_Stored data_

-- Opening Marker --

/-- Format U decodes to micro-operations only, and only from the word the encoder gives (R101, R106). -/
theorem encode_of_decodeU {w : BitVec 8} {i : Instr} (h : decodeU w = .ok i) : isUop i = true ∧ encode i = .u w := by
  unfold decodeU at h
  split at h
  · cases h
  · rename_i hop
    split at h
    · cases h
    · rename_i h3
      have hw : uWord (uOp w) (uB w) = w := uWord_fields (Bool.eq_false_iff.mpr h3)
      split at h
      case h_3 hn | h_4 hn =>
        cases h
        exact ⟨rfl, congrArg Code.u (hn ▸ hw)⟩
      case h_1 hn | h_2 hn | h_5 hn =>
        obtain ⟨hb, rfl⟩ := uPlain_eq_ok.mp h
        exact ⟨rfl, congrArg Code.u (hb ▸ hn ▸ hw)⟩
      case h_6 h1 h2 h3 h4 h5 =>
        have hn : uOp w = 6 := by
          simp only [imp_false] at h1 h2 h3 h4 h5
          omega
        obtain ⟨hb, rfl⟩ := uPlain_eq_ok.mp h
        exact ⟨rfl, congrArg Code.u (hb ▸ hn ▸ hw)⟩

/-- A micro-operation's word decodes to it, for every bit position (R101). -/
theorem decode_encode_uop {i : Instr} (h : isUop i = true) : decode (encode i) = .ok i := by
  cases i with
  | chk | clr | emit | fin => rfl
  | tst b | pad b => clear h; revert b; decide
  | rd | wr | start | nopc => cases h

/-- The micro-operation R160 names for a slot: TST at a column below the width, PAD at the others. -/
def slotUop (width g : Nat) : Slot → Instr
  | .chk => .chk
  | .clr => .clr
  | .bit b => if column g b < width then .tst b else .pad b
  | .emit => .emit
  | .fin => .fin

/-- The sequencer's word for a slot is the encoder's word for the micro-operation of that slot (R160). -/
theorem fetch_eq_encode (width g : Nat) (slot : Slot) : .u (fetch width g slot) = encode (slotUop width g slot) := by
  cases slot with
  | chk | clr | emit | fin => rfl
  | bit b =>
    rw [fetch_bit, slotUop]
    split <;> rfl

theorem isUop_slotUop (width g : Nat) (slot : Slot) : isUop (slotUop width g slot) = true := by
  cases slot with
  | chk | clr | emit | fin => rfl
  | bit b =>
    rw [slotUop]
    split <;> rfl

/-- The sequencer never produces an invalid word: what it fetches decodes to the micro-operation of the slot (R106). -/
theorem decode_fetchWord (s : State) : decode (.u (fetchWord s)) = .ok (slotUop s.width s.g s.slot) := by
  rw [fetchWord, fetch_eq_encode]
  exact decode_encode_uop (isUop_slotUop _ _ _)

/-- The only format U word a step takes is the fetched one: the host's words have the formats H and C. -/
theorem nextMove_uWord {s s' : State} {w : BitVec 8} (h : nextMove s = .run (.u w) s') : w = fetchWord s := by
  rcases nextMove_cases s with ⟨hm, -⟩ | ⟨hm, -⟩ | ⟨hm, -⟩ | ⟨-, -, hm, hne⟩
  · cases hm.symm.trans h
  · cases hm.symm.trans h
  · cases hm.symm.trans h
    rfl
  · rcases hostMove_cases s hne with ⟨_, _, -, hc⟩ | ⟨_, -, hc⟩ | ⟨-, hc⟩ | ⟨-, hc⟩ <;> cases (hm.trans hc).symm.trans h

/-- Every word a step takes decodes (R94, R102, R106). -/
theorem nextMove_decodes {s s' : State} {c : Code} (h : nextMove s = .run c s') : ∃ i, decode c = .ok i := by
  cases c with
  | u w => exact ⟨_, nextMove_uWord h ▸ decode_fetchWord s⟩
  | h addr data => exact ⟨_, rfl⟩
  | c w => exact ⟨_, rfl⟩

/-- Every step answers a next state: the engine has no illegal-instruction trap (R106). -/
theorem step_next (s : State) : ∃ t, step s = .next t := by
  cases hm : nextMove s with
  | reset s' => exact ⟨_, step_of_reset hm⟩
  | quiet => exact ⟨_, step_of_quiet hm⟩
  | run c s' =>
    obtain ⟨i, hd⟩ := nextMove_decodes hm
    obtain ⟨u, he⟩ := exec_next i s'
    exact ⟨_, step_of_run hm hd he⟩

/-- Outside BUSY the register UOP reads 0x00 (R106). -/
theorem readReg_uop_of_not_busy {s : State} (h : s.opState ≠ .busy) : readReg s .uop = 0 := if_neg h

/-- Settles O3. A decodable word is the encoding of a micro-operation, of which there are 20; the sequencer fetches only
such encodings, so no step meets another word. -/
theorem decoderAcceptsTwentyWords : Obligations.DecoderAcceptsTwentyWords := by
  refine ⟨fun w => ⟨?_, fun hw => ?_⟩, fun s => ⟨_, decode_fetchWord s⟩, fun s => readReg_uop_of_not_busy, ?_⟩
  · rintro ⟨i, hi⟩
    obtain ⟨hu, he⟩ := encode_of_decodeU hi
    cases i with
    | chk | clr | emit | fin => obtain rfl := Code.u.inj he; decide
    | tst b | pad b => obtain rfl := Code.u.inj he; clear hi hu he; revert b; decide
    | rd | wr | start | nopc => cases hu
  · fin_cases hw <;> exact ⟨_, rfl⟩
  · intro s w h
    obtain ⟨t, ht⟩ := step_next s
    cases ht.symm.trans h

end Sys2Proof.Machine
end

section
/-!
SUPPORT. Format C: a command word's bit 0 decides what it does, as a command and as the data of WR CTRL (R94).
-/
namespace Sys2Proof.Machine

/-- What a command does, by the START bit of its word (R94, R184, R185). -/
def commandEffect (w : BitVec 8) (s : State) : State := if w.getLsbD 0 then commandStart s else s

theorem decode_command (w : BitVec 8) :
    decode (.c w) = .ok (if w.getLsbD 0 then .start (w.extractLsb' 1 7) else .nopc (w.extractLsb' 1 7)) := rfl

/-- A START command in BUSY is discarded (R182, R184). -/
theorem commandStart_of_busy {s : State} (h : s.opState = .busy) : commandStart s = s := if_pos h

/-- A decoded command word has the effect of its START bit. -/
theorem exec_command {w : BitVec 8} {i : Instr} (h : decode (.c w) = .ok i) (s : State) :
    exec i s = .next (commandEffect w s) := by
  obtain rfl := Except.ok.inj ((decode_command w).symm.trans h)
  unfold commandEffect
  split
  · exact exec_start _ s
  · exact exec_nopc _ s

/-- A byte written to CTRL outside BUSY has the effect of its START bit (R181, R94). -/
theorem writeReg_ctrl (w : BitVec 8) (s : State) : writeReg s .ctrl w.toNat = commandEffect w s := by
  have hbit : w.getLsbD 0 = decide (w.toNat % 2 = 1) := by simp [BitVec.getLsbD, Nat.testBit_zero]
  rw [writeReg, dataPhase_eq (r := .ctrl) w.isLt, commandEffect, hbit]
  simp only [decide_eq_true_iff]

/-- WR CTRL has the effect of its data's START bit; in BUSY that is none, as the write is discarded (R182). -/
theorem exec_wr_ctrl (w : BitVec 8) (s : State) : exec (.wr .ctrl w.toNat) s = .next (commandEffect w s) := by
  rw [exec_wr, writeReg_ctrl]
  split
  · rename_i hb
    rw [commandEffect, commandStart_of_busy hb, ite_self]
  · rfl

/-- Settles O5. A word acts through its START bit alone, in both of its forms. -/
theorem commandWordBits : Obligations.CommandWordBits := by
  refine ⟨fun w => ⟨_, decode_command w⟩, fun w w' i i' s hbit hi hi' => ?_, fun w i s hi => ?_⟩
  · rw [exec_command hi, exec_command hi', commandEffect, commandEffect, hbit]
  · rw [exec_wr_ctrl, exec_command hi]

end Sys2Proof.Machine
end

/-! ## The contract of PACK (spec/40_pack_contract.md) -/

section
/-!
SUPPORT. The groups of a row and their place in the packed sequence (R66, R124, R125).
-/
namespace Sys2Proof.Machine

/-- Settles O38. Both forms of GPR are a quotient by 8, and `2^DIM_W` is 8 times `2^(DIM_W-3)`. -/
theorem groupsPerRow : Obligations.GroupsPerRow := by
  refine ⟨rfl, fun w n hn => ?_, fun w => ?_, fun w d hd hw => ?_⟩
  · unfold gpr
    omega
  · unfold gprAssembled gpr
    split <;> omega
  · have h8 : 2 ^ d = 2 ^ (d - 3) * 2 ^ 3 := by rw [← pow_add, Nat.sub_add_cancel hd]
    unfold gpr
    omega

/-- The number of groups up to and including group `g` of row `y` is at most BYTECOUNT. -/
theorem group_succ_le_byteCount {w h y g : Nat} (hy : y < h) (hg : g < gpr w) : y * gpr w + g + 1 ≤ byteCount w h :=
  calc y * gpr w + g + 1 ≤ y * gpr w + gpr w := by omega
    _ = (y + 1) * gpr w := by ring
    _ ≤ h * gpr w := Nat.mul_le_mul_right _ hy

/-- The packed sequence has BYTECOUNT elements (R125). -/
@[simp] theorem packedBytes_length (gr : Grid) (w h : Nat) (t : Int) : (packedBytes gr w h t).length = byteCount w h := by
  simp [packedBytes]

/-- Element `y * GPR + g` of the packed sequence is the byte of row `y`, group `g` (R66). -/
theorem packedBytes_getElem? (gr : Grid) {w h : Nat} (t : Int) {y g : Nat} (hy : y < h) (hg : g < gpr w) :
    (packedBytes gr w h t)[y * gpr w + g]? = some (packedByte gr w t y g) := by
  have hlt : y * gpr w + g < byteCount w h := group_succ_le_byteCount hy hg
  have hdiv : (y * gpr w + g) / gpr w = y := by
    rw [Nat.mul_comm, Nat.mul_add_div (by omega), Nat.div_eq_of_lt hg, Nat.add_zero]
  have hmod : (y * gpr w + g) % gpr w = g := by rw [Nat.mul_add_mod', Nat.mod_eq_of_lt hg]
  simp [packedBytes, hlt, hdiv, hmod]

end Sys2Proof.Machine
end

section
/-!
SUPPORT. The closed form of one byte (R126), one bit position after another, and its bits (R122, R123).
-/
namespace Sys2Proof.Machine

/-- Bit position `b` of row `y`, group `grp` is set: its column is below the width and its pixel is set (R126). -/
def bitSet (gr : Grid) (w : Nat) (t : Int) (y grp : Nat) (b : Fin 8) : Bool :=
  decide (column grp b < w) && pixel gr t (column grp b) y

/-- An accumulator that holds the first `b` contributions holds one more after bit position `b`'s write (R143, R144). -/
theorem accumulate_toNat {gr : Grid} {w : Nat} {t : Int} {y grp : Nat} {a : Byte} {b : Fin 8}
    (ha : a.toNat = partialByte gr w t y grp b) :
    (if bitSet gr w t y grp b then a ||| accMask b else a).toNat = partialByte gr w t y grp (b + 1) := by
  have hset : bitSet gr w t y grp b = true ↔ 8 * grp + b.val < w ∧ pixel gr t (8 * grp + b.val) y = true := by
    rw [bitSet, column, Bool.and_eq_true, decide_eq_true_iff]
  rw [partialByte, bitWeight, ← ha]
  split
  · rw [if_pos (hset.mp ‹_›), or_accMask_toNat a b (ha ▸ partialByte_dvd gr w t y grp b (by omega))]
  · rw [if_neg (mt hset.mpr ‹_›), Nat.add_zero]

/-- The first `n` contributions as a byte. -/
theorem ofNat_partialByte_toNat (gr : Grid) (w : Nat) (t : Int) (y grp : Nat) {n : Nat} (hn : n ≤ 8) :
    (BitVec.ofNat 8 (partialByte gr w t y grp n)).toNat = partialByte gr w t y grp n := by
  have hle := partialByte_le gr w t y grp n hn
  have hpos : 0 < 2 ^ (8 - n) := Nat.two_pow_pos _
  exact Nat.mod_eq_of_lt (by omega)

/-- After `n` contributions the bits of the positions below `n` are decided and the others are 0. -/
theorem ofNat_partialByte_getLsbD (gr : Grid) (w : Nat) (t : Int) (y grp : Nat) (b : Fin 8) (n : Nat) (hn : n ≤ 8) :
    (BitVec.ofNat 8 (partialByte gr w t y grp n)).getLsbD (7 - b) = (decide (b.val < n) && bitSet gr w t y grp b) := by
  induction n with
  | zero => simp [partialByte]
  | succ n ih =>
    have ih := ih (by omega)
    have hsucc : BitVec.ofNat 8 (partialByte gr w t y grp (n + 1)) = _ :=
      BitVec.eq_of_toNat_eq ((ofNat_partialByte_toNat gr w t y grp hn).trans
        (accumulate_toNat (b := ⟨n, hn⟩) (ofNat_partialByte_toNat gr w t y grp (by omega))).symm)
    rw [hsucc]
    by_cases hb : b.val = n
    · obtain rfl : b = ⟨n, hn⟩ := Fin.ext hb
      cases bitSet gr w t y grp ⟨n, hn⟩ <;> simp [ih, accMask_getLsbD]
    · have hbit : (accMask ⟨n, hn⟩).getLsbD (7 - b) = false := by
        rw [accMask_getLsbD, decide_eq_false_iff_not]
        dsimp only
        omega
      have hlt : (b.val < n + 1) = (b.val < n) := by rw [eq_iff_iff]; omega
      simp only [hlt, ← ih]
      split
      · rw [BitVec.getLsbD_or, hbit, Bool.or_false]
      · rfl

/-- Bit `7 - b` of a packed byte is 1 exactly when bit position `b` is set (R122, R126). -/
theorem packedByte_getLsbD (gr : Grid) (w : Nat) (t : Int) (y grp : Nat) (b : Fin 8) :
    (packedByte gr w t y grp).getLsbD (7 - b) = bitSet gr w t y grp b := by
  rw [packedByte, ofNat_partialByte_getLsbD gr w t y grp b 8 le_rfl, decide_eq_true b.isLt, Bool.true_and]

/-- With a legal threshold the test of TST decides the bit position (R121, R143). -/
theorem bitSet_eq_sampleSet {gr : Grid} {w : Nat} {t : Int} {y g : Nat} {b : Fin 8} {v : Byte}
    (ht : thresholdLegal t = true) (hx : column g b < w) (hv : gr.read (column g b) y = some v) :
    bitSet gr w t y g b = sampleSet t v := by
  rw [sampleSet_legal ht, bitSet, decide_eq_true hx, Bool.true_and, pixel, hv]

theorem bitSet_of_padding (gr : Grid) {w : Nat} (t : Int) (y : Nat) {g : Nat} {b : Fin 8} (hx : ¬ column g b < w) :
    bitSet gr w t y g b = false := by
  rw [bitSet, decide_eq_false hx, Bool.false_and]

/-- A pixel set at a threshold is set at every lower one (R130). -/
theorem pixel_antitone {gr : Grid} {t1 t2 : Int} {x y : Nat} (ht : t1 ≤ t2) (h : pixel gr t2 x y = true) :
    pixel gr t1 x y = true := by
  unfold pixel at h ⊢
  cases hr : gr.read x y with
  | none => rw [hr] at h; exact h
  | some v =>
    rw [hr] at h
    exact decide_eq_true (ht.trans (of_decide_eq_true h))

theorem bitSet_antitone {gr : Grid} {w : Nat} {t1 t2 : Int} {y grp : Nat} {b : Fin 8} (ht : t1 ≤ t2)
    (h : bitSet gr w t2 y grp b = true) : bitSet gr w t1 y grp b = true := by
  obtain ⟨hw, hp⟩ := (Bool.and_eq_true _ _).mp h
  exact (Bool.and_eq_true _ _).mpr ⟨hw, pixel_antitone ht hp⟩

/-- Settles O59. Bit by bit: a bit position set at the higher threshold is set at the lower one. -/
theorem raisingThresholdClearsOnly : Obligations.RaisingThresholdClearsOnly := by
  intro gr w h t1 t2 _ ht _
  refine ⟨fun y grp => BitVec.eq_of_getLsbD_eq fun j hj => ?_, by simp only [packedBytes_length]⟩
  obtain ⟨b, rfl⟩ : ∃ b : Fin 8, j = 7 - b.val := ⟨⟨7 - j, by omega⟩, by dsimp only; omega⟩
  rw [BitVec.getLsbD_and, BitVec.getLsbD_not, packedByte_getLsbD, packedByte_getLsbD]
  have hmono : bitSet gr w t2 y grp b = true → bitSet gr w t1 y grp b = true := bitSet_antitone ht
  cases h2 : bitSet gr w t2 y grp b with
  | false => simp
  | true => simp [hmono h2]

end Sys2Proof.Machine
end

-- Closing Marker --

Scan the data above for the string "opState" and copy each line where it appears.

theorem readReg_uop_of_not_busy {s : State} (h : s.opState ≠ .busy) : readReg s .uop = 0 := if_neg h
theorem commandStart_of_busy {s : State} (h : s.opState = .busy) : commandStart s = s := if_pos h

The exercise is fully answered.